7. The Roman Government
So far as true history can guess, the Romans really did have kings and drove them out,
but there are signs that, though Porsena was a real king, the war was not so honorable to
the Romans as they said, for he took the city and made them give up all their weapons to
him, leaving them nothing but their tools for husbandry. But they liked to forget their
misfortunes.
The older Roman families were called patricians, or fathers, and thought all rights to
govern belonged to them. Settlers who came in later were called plebeians, or the people,
and at first had no rights at all, for all the land belonged to the patricians, and the only
way for the plebeians to get anything done for them was to become hangers-on—or, as
they called it, clients—of some patrician who took care of their interests. There was a
council of patricians called the Senate, chosen among themselves, and also containing by
right all who had been chief magistrates. The whole assembly of the patricians was called
the Comitia. They, as has been said before, fought on horseback, while the plebeians
fought on foot; but out of the rich plebeians a body was formed called the knights, who
also used horses, and wore gold rings like the patricians.
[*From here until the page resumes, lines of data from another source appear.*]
/-- The form of an access by a shape record (R194, R195). -/
def VRun.shapeForm (r : VRun) (t : Shape) : Form :=
  ⟨false, t.stride.getD 0 0 = BitVec.ofNat 64 (r.vt.sew / 8), t.addr (r.e.ops.getD 0 0)⟩

/-! ## The instructions -/

/-- `vld.unit` (R180, R184). -/
def execVldUnit (d : VReg) (a : XReg) (cls : Cls) (h : BitVec 2) (m : MReg) (s : State) : Out :=
  vectorInstr (.vldUnit d a cls h m) [a] none s fun k e =>
    let r := s.vrun k e false
    vecLoad s k r m d cls h (r.ownTag d) none (elemForm (.vldUnit d a cls h m) r)

/-- `vld.str` (R180, R184). -/
def execVldStr (d : VReg) (a b : XReg) (cls : Cls) (h : BitVec 2) (m : MReg) (s : State) : Out :=
  vectorInstr (.vldStr d a b cls h m) [a, b] none s fun k e =>
    let r := s.vrun k e false
    vecLoad s k r m d cls h (r.ownTag d) none (elemForm (.vldStr d a b cls h m) r)

/-- `vld.2d` (R180, R181, R184). -/
def execVld2d (d : VReg) (a b : XReg) (cls : Cls) (h : BitVec 2) (m : MReg) (s : State) : Out :=
  vectorInstr (.vld2d d a b cls h m) [a, b, b + 1] none s fun k e =>
    let r := s.vrun k e false
    vecLoad s k r m d cls h (r.ownTag d) none (elemForm (.vld2d d a b cls h m) r)

/-- `vld.idx` (R182, R184). -/
def execVldIdx (d : VReg) (a : XReg) (b : VReg) (cls : Cls) (h : BitVec 2) (m : MReg) (s : State) : Out :=
  vectorInstr (.vldIdx d a b cls h m) [a] none s fun k e =>
    let r := s.vrun k e false
    if !offsetsOk r.v r.vt b then s.rejectVec k e 3
    else vecLoad s k r m d cls h (r.ownTag d) (r.uecc m [(b, r.vt.sew)]) (r.idxForm b)

/-- `vld.ff` (R186). -/
def execVldFf (d : VReg) (a : XReg) (cls : Cls) (h : BitVec 2) (m : MReg) (s : State) : Out :=
  vectorInstr (.vldFf d a cls h m) [a] none s fun k e =>
    let r := s.vrun k e false
    vecLoadFirst s k r m d cls h (elemForm (.vldFf d a cls h m) r)

/-- `vst.unit` (R180, R184). -/
def execVstUnit (d : VReg) (a : XReg) (cls : Cls) (h : BitVec 2) (m : MReg) (s : State) : Out :=
  vectorInstr (.vstUnit d a cls h m) [a] none s fun k e =>
    let r := s.vrun k e false
    vecStore s k r m d cls h none (elemForm (.vstUnit d a cls h m) r)

/-- `vst.str` (R180, R184). -/
def execVstStr (d : VReg) (a b : XReg) (cls : Cls) (h : BitVec 2) (m : MReg) (s : State) : Out :=
  vectorInstr (.vstStr d a b cls h m) [a, b] none s fun k e =>
    let r := s.vrun k e false
    vecStore s k r m d cls h none (elemForm (.vstStr d a b cls h m) r)

/-- `vst.2d` (R180, R181, R184). -/
def execVst2d (d : VReg) (a b : XReg) (cls : Cls) (h : BitVec 2) (m : MReg) (s : State) : Out :=
  vectorInstr (.vst2d d a b cls h m) [a, b, b + 1] none s fun k e =>
    let r := s.vrun k e false
    vecStore s k r m d cls h none (elemForm (.vst2d d a b cls h m) r)

/-- `vst.idx` (R182, R184). -/
def execVstIdx (d : VReg) (a : XReg) (b : VReg) (cls : Cls) (h : BitVec 2) (m : MReg) (s : State) : Out :=
  vectorInstr (.vstIdx d a b cls h m) [a] none s fun k e =>
    let r := s.vrun k e false
    if !offsetsOk r.v r.vt b then s.rejectVec k e 3
    else vecStore s k r m d cls h (r.uecc m [(b, r.vt.sew)]) (r.idxForm b)

/-! ## Segments (R50, R195, R196) -/

/-- The physical runs of a segment: its 16-byte pieces, joined where they follow one another, each with its length. -/
def joinPieces : List Nat → List (Nat × Nat)
  | [] => []
  | p :: ps =>
    match joinPieces ps with
    | (q, n) :: rest => if p + 16 = q && deviceOf p = deviceOf (q + n - 1) then (p, n + 16) :: rest else (p, 16) :: (q, n) :: rest
    | [] => [(p, 16)]

/-- The runs of a segment at an address, or the first failing check, made on its 16-byte pieces in ascending order (R121, R187,
R195, R196). An address that is no multiple of 16 fails as a misaligned one (DESIGN CHOICE for `vld.shape`: R50 begins a segment
on a 16-byte boundary, and R195 names no trap; log 41). -/
def State.segCheck (s : State) (k : Nat) (acc : Acc) (va : W64) (size : Nat) : Except Nat (List (Nat × Nat)) :=
  let pieces : Except Nat (List Nat) := (List.range (size / 16)).foldl
    (fun o j => match o with
      | .error c => .error c
      | .ok l =>
        match s.checkFor (.vector k) k false (s.front k).aspace (s.front k).sup acc (va + BitVec.ofNat 64 (16 * j)) 16 16 with
        | .error c => .error c
        | .ok (pa, io) =>
          if io then .error acc.code
          else if acc = .load && !isDomain pa && s.uecc pa 16 then .error 10
          else .ok (l ++ [pa])) (.ok [])
  match pieces with
  | .error c => .error c
  | .ok l => .ok (joinPieces l)

/-- The physical address of byte `off` of a segment with given runs. -/
def runAt : List (Nat × Nat) → Nat → Nat
  | [], _ => 0
  | (p, n) :: rest, off => if off < n then p + off else runAt rest (off - n)

/-- Runs of other devices, by device. -/
def byDevice (runs : List (Nat × Nat)) : List (List (Nat × Nat)) :=
  ((runs.map fun q => deviceOf q.1).eraseDups).map fun d => runs.filter fun q => deviceOf q.1 = d

/-- What one segment of a load gives: its bytes, a fault, or runs of other devices to be asked for, those of one device in one
request. -/
inductive SegFound where
  | bytes (b : List Byte) | fault (code : Nat) | ask (runs : List (List (Nat × Nat)))
  deriving DecidableEq, Repr

/-- The bytes of a segment from its runs. All its runs on one device are one request (R284; log 62). -/
def State.segBytes (s : State) (k : Nat) (runs : List (Nat × Nat)) : SegFound :=
  let away := runs.filter fun q => isDomain q.1
  let parts := runs.map fun q =>
    if isDomain q.1 then s.arrivedFor (.vector k) q.1 q.2 else some (.data (bytesLE q.2 (s.readLE q.1 q.2)))
  let bad := parts.findSome? fun o => match o with | some (.status n) => some (remoteCode n) | _ => none
  match bad with
  | some c => .fault c
  | none =>
    if parts.any (·.isNone) then .ask (byDevice away)
    else .bytes (parts.flatMap fun o => match o with | some (.data bs) => bs | _ => [])

/-- Element j of a segment's bytes (R50). -/
def segElem (t : Tag) (bytes : List Byte) (j : Nat) : Nat :=
  let b := codeBits t 8
  let lo := b * j
  let two := (bytes.getD (16 + lo / 8) 0).toNat + 256 * (bytes.getD (16 + lo / 8 + 1) 0).toNat
  two / 2 ^ (lo % 8) % 2 ^ b

/-- The byte positions of a segment that element j touches (R50). -/
def segTouched (t : Tag) (j : Nat) : List Nat :=
  let b := codeBits t 8
  let lo := 16 + b * j / 8
  let hi := 16 + (b * j + b - 1) / 8
  if lo = hi then [lo] else [lo, hi]

/-- A segment of a load (R195). -/
def State.segLoad (s : State) (k : Nat) : Except Nat (List (Nat × Nat)) → SegFound
  | .error c => .fault c
  | .ok runs => s.segBytes k runs

/-- The agent adopts the newest of the generations of the runs of segments that it has read (R280, R356). -/
def State.adoptRuns (s : State) (k : Nat) (e : Entry) (runs : List (Nat × Nat)) : State :=
  s.adoptVec k e (runs.foldl (fun g q => s.newest g (if isDomain q.1 then s.live else s.genRange q.1 q.2)) s.oldestGen)

/-- Notes the reads of a segment at an address: one for each of its runs, and a look-up for a run of another device
(R268, R329; log 62). -/
def State.noteRuns (s : State) (k : Nat) (e : Entry) (h : BitVec 2) (va : W64) (runs : List (Nat × Nat)) : State :=
  (runs.foldl (fun (st : Nat × State) q =>
    (st.1 + q.2, st.2.note ⟨k, false, some (va + BitVec.ofNat 64 st.1, (s.front k).aspace),
      if isDomain q.1 then none else some q, false, h, some e.po⟩)) (0, s)).2

/-- A segment that a move has read or written: its address, its runs, and the elements of the instruction that it has processed
there, with the places of their bytes in the segment. -/
structure Seg where
  va : W64
  runs : List (Nat × Nat)
  elems : List (Nat × List Nat)

/-- The slice bytes of each element group of a move over MX segments. -/
def VRun.segSlices (r : VRun) (segs : List Seg) : List (List Nat) :=
  let bytes := segs.flatMap fun g => g.elems.map fun q => (q.1, (q.2.map (runAt g.runs)).filter isSp)
  ((bytes.map fun q => q.1 / r.groupLen).eraseDups).map fun n => (bytes.filter fun q => q.1 / r.groupLen = n).flatMap (·.2)

/-- The element groups from the start of a move up to an element. -/
def VRun.groupCount (r : VRun) (hi : Nat) : Nat :=
  if r.groupLen = 0 ∨ hi ≤ r.start then 0 else (hi - 1) / r.groupLen + 1 - r.start / r.groupLen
But the plebeians were always trying not to be left out of everything. By and by, they said
under Servius Tullius, the city was divided into six quarters, and all the families living in
them into six tribes, each of which had a tribune to watch over it, bring up the number of
its men, and lead them to battle. Another division of the citizens, both patrician and
plebeian, was made every five years. They were all counted and numbered and divided
off into centuries according to their wealth. Then these centuries, or hundreds, had votes,
by the persons they chose, when it was a question of peace or war. Their meeting was
called the Comitia; but as there were more patrician centuries than plebeian ones, the
patricians still had much more power. Besides, the Senate and all the magistrates were in
those days always patricians. These magistrates were chosen every year. There were two
consuls, who were like kings for the time, only that they wore no crowns; they had purple
robes, and sat in chairs ornamented with ivory, and they were always attended by lictors,
who carried bundles of rods tied round an axe—the first for scourging, the second for
beheading. There were under them two prætors, or judges, who tried offences; two
quæstors, who attended to the public buildings; and two censors, who had to look after
the numbering and registering of the people in their tribes and centuries. The consuls in
general commanded the army, but sometimes, when there was a great need, one single
leader was chosen and was called dictator. Sometimes a dictator was chosen merely to
fulfil an omen, by driving a nail into the head of the great statue of Jupiter in the Capitol.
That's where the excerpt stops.